Обычных кулис не было: темные провалы, казавшиеся бесконечными… огромные колонны, уходящие в заоблачную высь… красные пятна диванов и стульев… блики электрического освещения…уродливые лица старух… Живых людей в спектакле не было. Были безликие, абстрактные фигуры — те же марионетки. «Лица похожи на маски, — констатирует А. П. Зонов (режиссер труппы Мейерхольда), — с непомерно увеличенными или уменьшенными частями: носатые и совсем безносые, глаза дико вытаращенные, почти вылезшие из орбит и сузившиеся до едва видимых щелей и точек; кадыки и крохотные подбородки». Но этот символистский прием упал на добрую почву. Не замечая схематичности, зритель ощущал преставление как некую сказку или притчу. Недаром сам Андреев обронил ненароком, что ему свойственно искать «ирреальное в реальном» — эта реплика оказалась умнее, нежели ее автор. Именно в реальном. Хотя не всегда этот поиск кончался удачей. В данном случае — с помощью Мейерхольда — это удалось. Отдельные сцены — «Бал у человека», «Рождение», «Смерть», поставленные в духе фантазмов Гойи, — восхитили даже Кугеля. Сам Мейерхольд радостно констатировал: «Эта постановка показала, что не все в новом театре сводится к тому, чтобы дать сцену как плоскость. Искания нового театра не ограничиваются тем, чтобы, как это многие думали, всю систему декораций свести до живописного панно, а фигуры актеров слить с этим панно, сделать их плоскими, условными, барельефными».

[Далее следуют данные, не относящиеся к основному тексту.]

theorem step_keeps_undriven_low {s t : State} (h : Machine.step s = .next t)
    (hlow : ∀ l : Line, l.driven = false → s.line l = false) {l : Line} (hl : l.driven = false) :
    t.line l = false := by
  obtain ⟨-, hturn⟩ := step_next h
  by_cases hreset : s.nextTurn = .reset
  · rw [hreset] at hturn; injection hturn with hturn; subst hturn
    exact assertReset_line_undriven _ hl
  · exact (takeTurn_line_undriven hreset hturn hl).trans (hlow l hl)

/-- Settles O40: the frame of each operation, the levels reset sets, and the step's case split on the move. -/
theorem undrivenLinesStayLow : Obligations.UndrivenLinesStayLow :=
  ⟨driven_eq_false_iff,
    fun _ _ _ _ h hl => ⟨(exec_keepsUndriven h).line _ hl, fun _ hes => (exec_keepsUndriven h).record _ hes _ hl⟩,
    fun s _ hl => assertReset_line_undriven s hl,
    fun _ _ h hlow _ hl => step_keeps_undriven_low h hlow hl⟩

end Sys2Proof.Proofs

/-! The encodings of 30_encoding.md: the SEQ14 word as a bijection with the positions (R102), and the decoder against
the opcode map (R111). The map fixes a row by the word it selects, so the row of a decoded operation is the only one
that can select its word. -/

namespace Sys2Proof.Proofs

open Sys2Proof.Machine Sys2Proof.Laws

/-! ### The SEQ14 word -/

@[simp] theorem seq14_ph (s : State) : s.seq14.extractLsb' 10 4 = s.ph := by
  rw [State.seq14, BitVec.extractLsb'_append_eq_of_le (by decide)]
  exact BitVec.extractLsb'_append_eq_left

@[simp] theorem seq14_row (s : State) : s.seq14.extractLsb' 6 4 = s.row := by
  rw [State.seq14, BitVec.extractLsb'_append_eq_of_le (by decide)]
  exact BitVec.extractLsb'_append_eq_right

@[simp] theorem seq14_col (s : State) : s.seq14.extractLsb' 0 6 = s.col :=
  BitVec.extractLsb'_append_eq_right

theorem toNat_append_eq_mul_add {m n : Nat} (x : BitVec m) (y : BitVec n) :
    (x ++ y).toNat = x.toNat * 2 ^ n + y.toNat := by
  rw [BitVec.toNat_append, ← Nat.shiftLeft_add_eq_or_of_lt y.isLt, Nat.shiftLeft_eq]

theorem seq14_toNat (s : State) : s.seq14.toNat = 1024 * s.ph.toNat + 64 * s.row.toNat + s.col.toNat := by
  rw [State.seq14, toNat_append_eq_mul_add, toNat_append_eq_mul_add]
  omega

@[simp] theorem withSeq14_seq14 (s : State) : s.withSeq14 s.seq14 = s := by
  rw [State.withSeq14, seq14_ph, seq14_row, seq14_col]

@[simp] theorem seq14_withSeq14 (s : State) (w : Seq14) : (s.withSeq14 w).seq14 = w := by
  have hphRow : w.extractLsb' 10 4 ++ w.extractLsb' 6 4 = w.extractLsb' 6 8 :=
    BitVec.extractLsb'_append_extractLsb'_eq_extractLsb' rfl
  rw [State.seq14, withSeq14_ph, withSeq14_row, withSeq14_col, hphRow]
  exact BitVec.extractLsb'_append_extractLsb'

/-- Settles O5: the three fields are read off the concatenation, and put together again they are the word. -/
theorem seq14NamesThePosition : Obligations.Seq14NamesThePosition :=
  ⟨fun s => ⟨seq14_ph s, seq14_row s, seq14_col s, seq14_toNat s, withSeq14_seq14 s⟩, seq14_withSeq14⟩

/-! ### The decoder -/

theorem decodePort_ok_iff (w : PortWord) (i : Instr) :
    decodePort w = .ok i ↔ portWe w = true ∧ i = .bwr (portWd w) := by
  unfold decodePort
  by_cases hwe : portWe w = true
  · simp [hwe, eq_comm]
  · simp [hwe]

theorem portWord_portWd {w : PortWord} (h : portWe w = true) : portWord true (portWd w) = w := by
  revert w; decide

/-- A PH code is the word of the operation it selects, or reserved (30_encoding.md R100, R110). -/
theorem decodePhase_cases (c : PhaseCode) :
    (∃ i, decodePhase c = .ok i ∧ encode i = .ph4 c) ∨ decodePhase c = .error (.reservedPhase c) := by
  rcases phase_cases c with rfl | rfl | rfl | rfl | rfl | rfl | rfl | rfl | rfl | rfl | rfl | hres
  case inr.inr.inr.inr.inr.inr.inr.inr.inr.inr.inr => exact .inr hres
  all_goals exact .inl ⟨_, rfl, rfl⟩

theorem encode_of_decodePhase {c : PhaseCode} {i : Instr} (h : decodePhase c = .ok i) : encode i = .ph4 c := by
  rcases decodePhase_cases c with ⟨j, hj, hword⟩ | hres
  · obtain rfl : j = i := Except.ok.inj (hj.symm.trans h)
    exact hword
  · nomatch hres.symm.trans h

theorem encode_of_decode {w : EncWord} {i : Instr} (h : decode w = .ok i) : encode i = w := by
  cases w with
  | ph4 c => exact encode_of_decodePhase h
  | bport3 w =>
    obtain ⟨hwe, rfl⟩ := (decodePort_ok_iff w i).1 h
    exact congrArg EncWord.bport3 (portWord_portWd hwe)

/-! ### The rows of the opcode map -/

theorem selects_iff (r : OpRow) (w : EncWord) :
    r.selects w = true ↔ r.format = w.format ∧ w.bits &&& r.mask = r.pattern := by
  simp [OpRow.selects]

theorem mask_of_ph4 : ∀ r ∈ opcodeTable, r.format = .ph4 → r.mask = 0xF := by decide

theorem bits_of_bport3 : ∀ r ∈ opcodeTable, r.format = .bport3 → r.mask = 4 ∧ r.pattern = 4 := by decide

theorem row_eq_of_format_pattern : ∀ r ∈ opcodeTable, ∀ r' ∈ opcodeTable, r.format = r'.format →
    r.pattern = r'.pattern → r = r' := by decide

theorem row_eq_of_mnemonic : ∀ r ∈ opcodeTable, ∀ r' ∈ opcodeTable, r.mnemonic = r'.mnemonic → r = r' := by decide

/-- The mask 0xF keeps every bit of a PH code. -/
theorem selects_ph4_iff {r : OpRow} (hr : r ∈ opcodeTable) (hf : r.format = .ph4) (c : PhaseCode) :
    r.selects (.ph4 c) = true ↔ c.toNat = r.pattern := by
  have hmask : c.toNat &&& 0xF = c.toNat := Nat.and_two_pow_sub_one_of_lt_two_pow c.isLt
  rw [selects_iff, mask_of_ph4 r hr hf]
  show r.format = .ph4 ∧ c.toNat &&& 0xF = r.pattern ↔ _
  rw [hmask, and_iff_right hf]

theorem and_four_eq_four_iff (w : PortWord) : w.toNat &&& 4 = 4 ↔ portWe w = true := by
  revert w; decide

theorem selects_bport3_iff {r : OpRow} (hr : r ∈ opcodeTable) (hf : r.format = .bport3) (w : PortWord) :
    r.selects (.bport3 w) = true ↔ portWe w = true := by
  obtain ⟨hmask, hpat⟩ := bits_of_bport3 r hr hf
  rw [selects_iff, hmask, hpat, ← and_four_eq_four_iff]
  exact and_iff_right hf
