-- ==== Sys2Proof/Decode.lean ====
section
/-!
DEFINITION. The command that a word of the opcode table spells. The block takes commands, not encoded words: no row of
spec/opcode_table.json gives bits, so no word spells a command (log entry 1).
-/

namespace Sys2Proof

/-- The command spelled by a word of `nbits` bits: none, since no row of the table gives a word. -/
def decodeTableWord (_nbits _w : Nat) : Option Instr := none

end Sys2Proof
end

Пьеса имела исключительный успех и шла при полных сборах до конца сезона. Последствия этого успеха, как мы видим, укрепили решимость режиссера не сворачивать в сторону от своих уже укрепившихся идей и взглядов.
«Жизнь человека» закрыла первый сезон в Театре им. В. Ф. Комиссаржевской. Мейерхольд решил воспользоваться паузой и съездить в Берлин, где уже вовсю разворачивался знаменитый Макс Рейнхардт со своим «Камерным театром». К нему присоединился Федор Комиссаржевский, вместе они пробыли в Берлине две недели. Своими впечатлениями Мейерхольд поделился с близкими, а затем написал статью о том, что он видел у Рейнхардта. Он увидел, кажется, три спектакля — «Аглавену и Селизетту» Метерлинка, «Одинокие» Ибсена и «Пробуждение весны» Ведекинда. (О других спектаклях у него ни в письме, ни в статье нет ни слова.) Впечатления, надо сказать, были яркие и… крайне недружелюбные. Лишний раз приходится убедиться, что спокойно отреагировать на сильное и, подчеркнем, родственное режиссерское своеобразие Мейерхольду удавалось с трудом. (Та же история повторялась с Таировым, с Евреиновым, с Театром Вахтангова.) Приведем это письмо (оно более сдержанно) с минимальными сокращениями:
«Reinhard в противоположность Станиславскому ясно чувствует, что такое сценическая условность. Reinhard очень смел в своих попытках создать условный театр… Попытки, достойные всяческих приветствий по адресу Reinhard’а. Но только попытки. Осуществление обнаруживает высочайшую безвкусицу. Все в стиле modeme. На все картины у него три декорации. Комнаты по нашей терминологии «на сукнах». Нет «настоящих» окон, нет «настоящих» дверей, нет потолка… Взято не сукно, а плюш. Вот начало ужаса. И получился фон, как у фотографа. Получился не фон, а нечто важное само по себе. Этот фон лез и оскорблял своей безвкусицей, главным образом, конечно, потому, что Reinhard, совершенно не владея рисунком, располагал фигуры по приемам старой сцены, когда играли в павильонах, — и одел фигуры так, что они не ложились на этот плюшевый фон. Вот плюш-то и лез. Идея постановки «на сукнах» не понята… Тут были плюшевый фон, отсутствие рисунков в мизансценах, модернистские костюмы, неудачные колориты. Все определяется словом «модерн». Вторая декорация: осуществление обнаруживает в режиссере вкус, воспитанный на таких образцах художества, которые дают нам «Jugend» и «The Studio» (модные модернистские журналы. — М. К.). Замысел интересный — изобразить лес целым рядом свешивающихся цветных тюлей. У Reinhard’а получалась пещера, и опять в этой декорации фигуры казались из другого театра. Интересна очень третья декорация — башня, вернее, верхушка башни. Все обито темным холстом под тон темно-серого камня… Интересный рисунок и иллюзия высоты. И опять не использован удачный замысел и выполнение декораций, так как фигурами режиссер не владеет. В смысле исполнения полный ужас. Совсем не уловлен метерлинковский стиль. Нет простоты, нет внутреннего диалога, нет солнца, нет надвигающегося трагизма, незаметного для самих действующих лиц, нет наивности, нет детской любви. Исполнение ужасное».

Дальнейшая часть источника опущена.